#### WHAT YOU SHOULD DO:
Each line starting at the one that contains "(R35, R58) -/" and ending at the one that contains "shows BUF. -/" must be returned exactly, and the rest of the listing is left out.

#### PROVIDED INFORMATION:
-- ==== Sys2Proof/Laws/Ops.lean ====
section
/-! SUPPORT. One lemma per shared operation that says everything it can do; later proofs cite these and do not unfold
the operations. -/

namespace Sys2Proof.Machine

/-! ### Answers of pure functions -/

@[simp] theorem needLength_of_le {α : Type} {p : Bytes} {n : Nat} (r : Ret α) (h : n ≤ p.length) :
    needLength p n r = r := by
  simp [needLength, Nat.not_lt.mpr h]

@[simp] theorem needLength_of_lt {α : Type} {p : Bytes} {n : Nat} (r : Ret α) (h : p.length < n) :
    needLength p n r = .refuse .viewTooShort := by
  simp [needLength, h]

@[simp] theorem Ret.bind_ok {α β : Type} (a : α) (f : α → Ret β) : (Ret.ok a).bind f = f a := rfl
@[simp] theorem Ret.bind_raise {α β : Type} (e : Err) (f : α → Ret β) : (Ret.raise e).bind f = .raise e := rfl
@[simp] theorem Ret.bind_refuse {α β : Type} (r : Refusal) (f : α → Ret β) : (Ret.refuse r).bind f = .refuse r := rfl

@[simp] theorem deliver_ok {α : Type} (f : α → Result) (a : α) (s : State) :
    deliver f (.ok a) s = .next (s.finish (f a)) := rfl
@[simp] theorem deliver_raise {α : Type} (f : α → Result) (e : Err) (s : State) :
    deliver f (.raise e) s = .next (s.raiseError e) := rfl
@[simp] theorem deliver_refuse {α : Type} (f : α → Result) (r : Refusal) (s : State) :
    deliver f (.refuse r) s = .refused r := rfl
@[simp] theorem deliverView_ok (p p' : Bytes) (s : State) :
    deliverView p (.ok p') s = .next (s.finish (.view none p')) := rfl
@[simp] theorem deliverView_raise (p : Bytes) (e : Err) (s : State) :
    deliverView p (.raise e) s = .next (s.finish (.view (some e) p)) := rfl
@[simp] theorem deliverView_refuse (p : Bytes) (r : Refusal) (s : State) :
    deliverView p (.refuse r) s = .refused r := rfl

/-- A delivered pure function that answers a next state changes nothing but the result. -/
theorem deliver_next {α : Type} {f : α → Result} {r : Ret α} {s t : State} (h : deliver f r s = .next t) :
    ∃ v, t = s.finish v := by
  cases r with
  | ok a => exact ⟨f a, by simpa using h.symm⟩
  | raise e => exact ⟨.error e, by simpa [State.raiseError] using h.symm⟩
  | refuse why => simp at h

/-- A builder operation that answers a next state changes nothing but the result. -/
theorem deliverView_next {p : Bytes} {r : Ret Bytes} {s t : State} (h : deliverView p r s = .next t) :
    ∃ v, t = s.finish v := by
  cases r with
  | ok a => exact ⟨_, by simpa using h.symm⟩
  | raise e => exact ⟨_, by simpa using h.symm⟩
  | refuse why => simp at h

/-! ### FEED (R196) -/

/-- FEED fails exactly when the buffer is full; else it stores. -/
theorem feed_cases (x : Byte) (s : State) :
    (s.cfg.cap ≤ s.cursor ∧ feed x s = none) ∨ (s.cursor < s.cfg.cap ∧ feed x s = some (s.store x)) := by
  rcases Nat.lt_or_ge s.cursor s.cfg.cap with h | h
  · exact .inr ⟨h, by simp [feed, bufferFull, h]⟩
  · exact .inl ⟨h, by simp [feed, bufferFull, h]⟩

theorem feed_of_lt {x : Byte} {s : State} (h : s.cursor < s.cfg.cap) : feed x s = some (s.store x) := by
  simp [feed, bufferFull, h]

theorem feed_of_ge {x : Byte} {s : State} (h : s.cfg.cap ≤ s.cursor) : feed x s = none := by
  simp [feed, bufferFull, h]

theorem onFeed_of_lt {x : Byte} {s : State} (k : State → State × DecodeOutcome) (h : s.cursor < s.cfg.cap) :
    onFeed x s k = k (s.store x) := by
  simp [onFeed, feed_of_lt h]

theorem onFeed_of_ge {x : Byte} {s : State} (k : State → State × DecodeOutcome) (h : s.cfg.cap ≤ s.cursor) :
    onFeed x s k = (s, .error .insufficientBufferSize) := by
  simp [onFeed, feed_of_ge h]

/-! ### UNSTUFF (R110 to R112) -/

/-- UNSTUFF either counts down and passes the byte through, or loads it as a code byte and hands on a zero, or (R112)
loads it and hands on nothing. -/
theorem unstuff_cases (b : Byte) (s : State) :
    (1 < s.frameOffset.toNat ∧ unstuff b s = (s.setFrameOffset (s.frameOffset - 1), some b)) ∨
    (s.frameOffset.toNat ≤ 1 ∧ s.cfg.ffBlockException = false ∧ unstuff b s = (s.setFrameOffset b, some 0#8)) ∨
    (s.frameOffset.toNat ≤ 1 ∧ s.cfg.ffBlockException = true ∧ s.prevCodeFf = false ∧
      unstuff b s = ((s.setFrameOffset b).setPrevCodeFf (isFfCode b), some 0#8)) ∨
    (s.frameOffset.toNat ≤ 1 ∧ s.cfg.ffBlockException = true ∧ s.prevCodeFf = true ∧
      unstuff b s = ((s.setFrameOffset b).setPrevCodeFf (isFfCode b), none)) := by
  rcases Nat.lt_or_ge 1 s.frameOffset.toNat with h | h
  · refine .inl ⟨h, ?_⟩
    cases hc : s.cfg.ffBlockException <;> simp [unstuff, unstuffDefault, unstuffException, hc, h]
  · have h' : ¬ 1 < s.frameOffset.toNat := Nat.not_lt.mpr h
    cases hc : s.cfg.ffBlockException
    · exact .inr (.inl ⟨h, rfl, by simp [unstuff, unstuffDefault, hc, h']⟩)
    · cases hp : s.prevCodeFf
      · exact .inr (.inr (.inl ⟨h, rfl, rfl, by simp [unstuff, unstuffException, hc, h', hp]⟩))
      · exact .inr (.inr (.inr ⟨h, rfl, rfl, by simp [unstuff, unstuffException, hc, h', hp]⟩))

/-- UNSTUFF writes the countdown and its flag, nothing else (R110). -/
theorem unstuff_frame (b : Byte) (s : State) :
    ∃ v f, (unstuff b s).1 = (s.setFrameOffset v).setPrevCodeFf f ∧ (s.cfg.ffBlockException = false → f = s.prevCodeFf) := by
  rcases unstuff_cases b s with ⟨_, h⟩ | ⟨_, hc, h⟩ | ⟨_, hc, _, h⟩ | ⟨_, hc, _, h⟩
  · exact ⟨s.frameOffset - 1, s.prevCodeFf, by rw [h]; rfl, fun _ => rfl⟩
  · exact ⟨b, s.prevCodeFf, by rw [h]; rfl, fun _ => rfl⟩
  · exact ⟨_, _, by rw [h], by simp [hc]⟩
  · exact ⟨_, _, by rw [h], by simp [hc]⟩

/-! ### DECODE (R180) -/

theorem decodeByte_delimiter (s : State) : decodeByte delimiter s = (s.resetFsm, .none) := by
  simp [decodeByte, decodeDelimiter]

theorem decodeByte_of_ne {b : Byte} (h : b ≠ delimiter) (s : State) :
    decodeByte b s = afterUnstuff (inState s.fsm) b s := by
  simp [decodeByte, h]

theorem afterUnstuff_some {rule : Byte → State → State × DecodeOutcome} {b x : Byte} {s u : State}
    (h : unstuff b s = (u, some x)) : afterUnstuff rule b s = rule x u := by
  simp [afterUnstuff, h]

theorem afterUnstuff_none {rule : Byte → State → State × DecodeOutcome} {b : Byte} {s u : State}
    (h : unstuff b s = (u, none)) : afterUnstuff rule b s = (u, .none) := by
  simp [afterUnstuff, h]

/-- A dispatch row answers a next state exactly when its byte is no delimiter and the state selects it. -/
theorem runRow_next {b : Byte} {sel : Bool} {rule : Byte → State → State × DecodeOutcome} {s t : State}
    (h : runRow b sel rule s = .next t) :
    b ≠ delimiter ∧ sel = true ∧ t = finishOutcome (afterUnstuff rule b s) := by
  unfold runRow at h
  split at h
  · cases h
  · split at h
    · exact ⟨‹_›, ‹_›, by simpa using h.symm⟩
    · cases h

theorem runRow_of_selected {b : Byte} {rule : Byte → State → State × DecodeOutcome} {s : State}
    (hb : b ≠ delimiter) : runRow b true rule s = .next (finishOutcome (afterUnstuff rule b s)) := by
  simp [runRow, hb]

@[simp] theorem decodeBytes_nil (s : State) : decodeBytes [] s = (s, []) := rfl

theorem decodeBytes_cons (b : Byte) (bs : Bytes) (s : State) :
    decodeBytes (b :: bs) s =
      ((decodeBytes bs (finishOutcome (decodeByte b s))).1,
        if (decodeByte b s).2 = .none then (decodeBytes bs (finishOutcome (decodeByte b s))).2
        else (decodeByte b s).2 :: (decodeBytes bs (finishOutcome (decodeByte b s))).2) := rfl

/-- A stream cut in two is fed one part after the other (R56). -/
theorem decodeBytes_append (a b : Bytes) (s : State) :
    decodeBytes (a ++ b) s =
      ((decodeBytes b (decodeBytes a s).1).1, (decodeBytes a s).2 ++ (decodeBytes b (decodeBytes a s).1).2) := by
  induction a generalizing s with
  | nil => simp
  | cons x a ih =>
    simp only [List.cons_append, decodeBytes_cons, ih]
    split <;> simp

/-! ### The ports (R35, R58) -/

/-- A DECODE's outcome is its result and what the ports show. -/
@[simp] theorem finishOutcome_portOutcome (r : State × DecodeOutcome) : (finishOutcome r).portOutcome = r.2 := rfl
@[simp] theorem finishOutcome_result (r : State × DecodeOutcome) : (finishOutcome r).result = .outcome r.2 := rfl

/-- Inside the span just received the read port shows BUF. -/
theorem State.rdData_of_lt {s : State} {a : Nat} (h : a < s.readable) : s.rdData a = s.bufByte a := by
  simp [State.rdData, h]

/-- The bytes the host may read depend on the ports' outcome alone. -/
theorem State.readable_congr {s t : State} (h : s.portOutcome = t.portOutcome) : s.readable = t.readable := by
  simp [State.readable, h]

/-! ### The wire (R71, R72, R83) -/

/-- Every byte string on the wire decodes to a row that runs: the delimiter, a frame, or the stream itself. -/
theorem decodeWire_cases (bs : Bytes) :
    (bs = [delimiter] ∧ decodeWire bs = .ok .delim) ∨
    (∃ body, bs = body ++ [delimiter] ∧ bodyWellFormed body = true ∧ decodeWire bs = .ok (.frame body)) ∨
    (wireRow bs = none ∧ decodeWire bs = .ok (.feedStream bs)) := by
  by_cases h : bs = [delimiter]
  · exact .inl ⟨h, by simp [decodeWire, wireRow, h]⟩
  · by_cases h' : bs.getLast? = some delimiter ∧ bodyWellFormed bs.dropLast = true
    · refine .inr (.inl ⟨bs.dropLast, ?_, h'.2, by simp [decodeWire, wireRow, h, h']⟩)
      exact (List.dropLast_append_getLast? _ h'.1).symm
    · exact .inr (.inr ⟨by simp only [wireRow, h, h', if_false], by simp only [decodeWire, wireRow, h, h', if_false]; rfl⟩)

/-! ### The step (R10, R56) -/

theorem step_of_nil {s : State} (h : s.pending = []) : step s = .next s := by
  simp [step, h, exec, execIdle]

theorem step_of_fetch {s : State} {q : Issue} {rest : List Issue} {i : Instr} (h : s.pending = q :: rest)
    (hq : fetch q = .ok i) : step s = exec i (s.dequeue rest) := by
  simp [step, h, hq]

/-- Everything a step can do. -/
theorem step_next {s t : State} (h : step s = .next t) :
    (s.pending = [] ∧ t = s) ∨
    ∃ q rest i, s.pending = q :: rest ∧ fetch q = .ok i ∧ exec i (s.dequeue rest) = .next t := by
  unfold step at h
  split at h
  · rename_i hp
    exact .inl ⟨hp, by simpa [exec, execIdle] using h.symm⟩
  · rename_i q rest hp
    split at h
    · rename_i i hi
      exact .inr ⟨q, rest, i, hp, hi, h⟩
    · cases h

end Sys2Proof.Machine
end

--

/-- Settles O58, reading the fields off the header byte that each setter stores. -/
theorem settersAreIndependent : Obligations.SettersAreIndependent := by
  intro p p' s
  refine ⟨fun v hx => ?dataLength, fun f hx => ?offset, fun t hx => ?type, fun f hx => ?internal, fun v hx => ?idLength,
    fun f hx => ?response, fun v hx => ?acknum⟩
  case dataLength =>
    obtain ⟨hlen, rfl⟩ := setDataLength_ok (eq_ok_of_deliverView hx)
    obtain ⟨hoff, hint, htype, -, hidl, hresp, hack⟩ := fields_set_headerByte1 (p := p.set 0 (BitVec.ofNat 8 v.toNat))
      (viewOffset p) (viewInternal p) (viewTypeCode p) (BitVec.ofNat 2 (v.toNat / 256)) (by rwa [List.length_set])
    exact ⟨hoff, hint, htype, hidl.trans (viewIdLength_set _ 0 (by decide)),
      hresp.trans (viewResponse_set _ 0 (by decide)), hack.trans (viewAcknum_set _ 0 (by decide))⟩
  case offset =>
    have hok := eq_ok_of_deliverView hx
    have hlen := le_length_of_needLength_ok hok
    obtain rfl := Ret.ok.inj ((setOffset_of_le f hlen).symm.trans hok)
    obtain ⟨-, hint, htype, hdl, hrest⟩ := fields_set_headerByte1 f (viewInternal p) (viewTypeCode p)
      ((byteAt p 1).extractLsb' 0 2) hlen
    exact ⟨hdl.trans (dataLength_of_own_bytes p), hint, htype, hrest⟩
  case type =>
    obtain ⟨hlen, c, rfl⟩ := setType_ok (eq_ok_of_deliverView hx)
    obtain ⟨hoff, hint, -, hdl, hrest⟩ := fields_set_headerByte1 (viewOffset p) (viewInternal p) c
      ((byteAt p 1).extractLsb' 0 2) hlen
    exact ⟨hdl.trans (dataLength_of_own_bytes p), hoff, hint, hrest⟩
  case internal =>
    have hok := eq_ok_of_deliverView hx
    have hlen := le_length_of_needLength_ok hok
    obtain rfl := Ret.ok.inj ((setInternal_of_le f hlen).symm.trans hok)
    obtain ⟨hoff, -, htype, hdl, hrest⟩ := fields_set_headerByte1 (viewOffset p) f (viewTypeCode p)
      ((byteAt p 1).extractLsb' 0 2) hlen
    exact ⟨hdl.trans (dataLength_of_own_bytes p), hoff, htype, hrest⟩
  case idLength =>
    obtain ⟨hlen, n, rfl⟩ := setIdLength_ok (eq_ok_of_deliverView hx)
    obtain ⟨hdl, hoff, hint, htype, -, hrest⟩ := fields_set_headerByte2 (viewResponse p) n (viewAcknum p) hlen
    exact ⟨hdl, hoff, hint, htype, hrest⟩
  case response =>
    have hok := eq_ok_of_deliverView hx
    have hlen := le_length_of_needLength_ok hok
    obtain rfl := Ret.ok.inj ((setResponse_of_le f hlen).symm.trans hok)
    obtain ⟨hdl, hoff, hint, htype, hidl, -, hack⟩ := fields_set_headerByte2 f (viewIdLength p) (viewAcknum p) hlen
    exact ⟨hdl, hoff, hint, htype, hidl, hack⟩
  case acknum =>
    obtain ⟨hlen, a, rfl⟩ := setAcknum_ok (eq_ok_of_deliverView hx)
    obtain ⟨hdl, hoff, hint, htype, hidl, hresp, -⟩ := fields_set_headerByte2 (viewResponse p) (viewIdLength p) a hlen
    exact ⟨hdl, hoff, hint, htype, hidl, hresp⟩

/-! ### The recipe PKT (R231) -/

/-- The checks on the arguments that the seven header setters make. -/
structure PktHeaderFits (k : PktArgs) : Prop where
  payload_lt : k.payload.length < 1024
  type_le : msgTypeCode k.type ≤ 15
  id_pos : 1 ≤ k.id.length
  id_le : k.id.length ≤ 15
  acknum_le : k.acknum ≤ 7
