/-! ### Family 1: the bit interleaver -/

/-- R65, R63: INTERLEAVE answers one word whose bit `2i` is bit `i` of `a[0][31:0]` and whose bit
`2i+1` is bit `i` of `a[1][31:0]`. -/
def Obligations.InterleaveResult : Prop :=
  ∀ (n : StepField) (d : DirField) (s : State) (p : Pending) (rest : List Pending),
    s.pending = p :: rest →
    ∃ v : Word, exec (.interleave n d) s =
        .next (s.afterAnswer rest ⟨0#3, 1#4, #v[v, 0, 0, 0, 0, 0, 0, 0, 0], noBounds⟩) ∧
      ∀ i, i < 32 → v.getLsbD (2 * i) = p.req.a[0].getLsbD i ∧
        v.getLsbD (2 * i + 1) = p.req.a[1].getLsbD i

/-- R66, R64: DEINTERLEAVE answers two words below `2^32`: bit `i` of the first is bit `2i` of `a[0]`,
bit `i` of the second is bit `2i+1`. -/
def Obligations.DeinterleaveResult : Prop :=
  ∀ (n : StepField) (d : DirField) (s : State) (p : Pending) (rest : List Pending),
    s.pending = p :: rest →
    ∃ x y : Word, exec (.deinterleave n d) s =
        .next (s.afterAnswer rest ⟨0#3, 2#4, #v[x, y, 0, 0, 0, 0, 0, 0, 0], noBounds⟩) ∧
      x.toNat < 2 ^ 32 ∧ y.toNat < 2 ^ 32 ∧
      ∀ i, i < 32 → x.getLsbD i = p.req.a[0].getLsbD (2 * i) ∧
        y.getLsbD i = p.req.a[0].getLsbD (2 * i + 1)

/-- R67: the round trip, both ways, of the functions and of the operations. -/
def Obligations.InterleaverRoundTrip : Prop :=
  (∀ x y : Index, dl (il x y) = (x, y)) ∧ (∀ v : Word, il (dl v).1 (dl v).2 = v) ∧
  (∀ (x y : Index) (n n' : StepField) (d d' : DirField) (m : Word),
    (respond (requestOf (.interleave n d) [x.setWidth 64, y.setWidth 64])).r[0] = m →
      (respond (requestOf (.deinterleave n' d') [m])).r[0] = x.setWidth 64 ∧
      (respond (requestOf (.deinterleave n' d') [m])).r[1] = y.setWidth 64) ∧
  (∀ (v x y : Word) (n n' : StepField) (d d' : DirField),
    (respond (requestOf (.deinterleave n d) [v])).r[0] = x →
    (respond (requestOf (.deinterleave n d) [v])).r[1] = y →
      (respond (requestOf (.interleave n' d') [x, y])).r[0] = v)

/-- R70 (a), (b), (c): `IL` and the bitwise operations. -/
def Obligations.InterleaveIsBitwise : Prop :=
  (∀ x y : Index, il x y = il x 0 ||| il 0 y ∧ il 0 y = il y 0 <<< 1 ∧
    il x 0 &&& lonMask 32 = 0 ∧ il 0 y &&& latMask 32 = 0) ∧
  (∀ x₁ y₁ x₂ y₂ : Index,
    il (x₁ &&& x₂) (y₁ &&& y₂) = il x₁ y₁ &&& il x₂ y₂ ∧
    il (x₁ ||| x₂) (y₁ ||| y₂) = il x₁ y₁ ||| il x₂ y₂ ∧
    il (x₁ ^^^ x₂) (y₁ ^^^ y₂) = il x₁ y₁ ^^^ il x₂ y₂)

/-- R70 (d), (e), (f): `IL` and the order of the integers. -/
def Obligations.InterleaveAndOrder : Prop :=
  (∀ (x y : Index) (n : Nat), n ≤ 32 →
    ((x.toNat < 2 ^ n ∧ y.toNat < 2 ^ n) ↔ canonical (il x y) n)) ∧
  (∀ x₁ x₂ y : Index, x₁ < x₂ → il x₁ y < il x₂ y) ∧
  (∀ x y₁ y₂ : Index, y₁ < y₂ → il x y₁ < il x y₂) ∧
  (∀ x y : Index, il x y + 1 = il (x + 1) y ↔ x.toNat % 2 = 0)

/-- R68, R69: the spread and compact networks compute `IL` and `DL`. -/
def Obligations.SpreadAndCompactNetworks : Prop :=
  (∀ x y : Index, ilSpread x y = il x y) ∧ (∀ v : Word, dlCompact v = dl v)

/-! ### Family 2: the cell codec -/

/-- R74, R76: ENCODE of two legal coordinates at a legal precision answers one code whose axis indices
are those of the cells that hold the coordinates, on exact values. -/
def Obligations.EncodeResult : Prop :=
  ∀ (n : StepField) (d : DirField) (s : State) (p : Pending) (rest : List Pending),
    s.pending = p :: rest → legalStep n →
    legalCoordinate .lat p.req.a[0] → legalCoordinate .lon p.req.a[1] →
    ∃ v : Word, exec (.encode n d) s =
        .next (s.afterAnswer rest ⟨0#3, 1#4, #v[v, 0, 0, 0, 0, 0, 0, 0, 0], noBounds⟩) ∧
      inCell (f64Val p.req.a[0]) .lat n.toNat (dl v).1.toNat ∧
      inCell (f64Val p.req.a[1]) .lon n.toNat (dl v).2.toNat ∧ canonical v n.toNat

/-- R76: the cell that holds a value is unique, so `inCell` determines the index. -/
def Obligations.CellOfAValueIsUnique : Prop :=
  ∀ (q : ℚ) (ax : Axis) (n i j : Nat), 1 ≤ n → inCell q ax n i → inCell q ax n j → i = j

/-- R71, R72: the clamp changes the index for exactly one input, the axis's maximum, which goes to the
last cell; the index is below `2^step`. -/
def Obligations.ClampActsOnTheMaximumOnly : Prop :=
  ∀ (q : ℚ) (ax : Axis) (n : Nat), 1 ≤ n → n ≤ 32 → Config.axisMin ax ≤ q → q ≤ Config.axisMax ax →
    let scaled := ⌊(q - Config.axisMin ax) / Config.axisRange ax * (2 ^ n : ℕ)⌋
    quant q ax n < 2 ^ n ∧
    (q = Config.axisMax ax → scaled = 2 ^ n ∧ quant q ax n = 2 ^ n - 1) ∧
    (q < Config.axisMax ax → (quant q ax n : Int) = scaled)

#### OUTPUT FOR THIS EXERCISE:
/-! ### The ports (R35, R58) -/

/-- A DECODE's outcome is its result and what the ports show. -/
@[simp] theorem finishOutcome_portOutcome (r : State × DecodeOutcome) : (finishOutcome r).portOutcome = r.2 := rfl
@[simp] theorem finishOutcome_result (r : State × DecodeOutcome) : (finishOutcome r).result = .outcome r.2 := rfl

/-- Inside the span just received the read port shows BUF. -/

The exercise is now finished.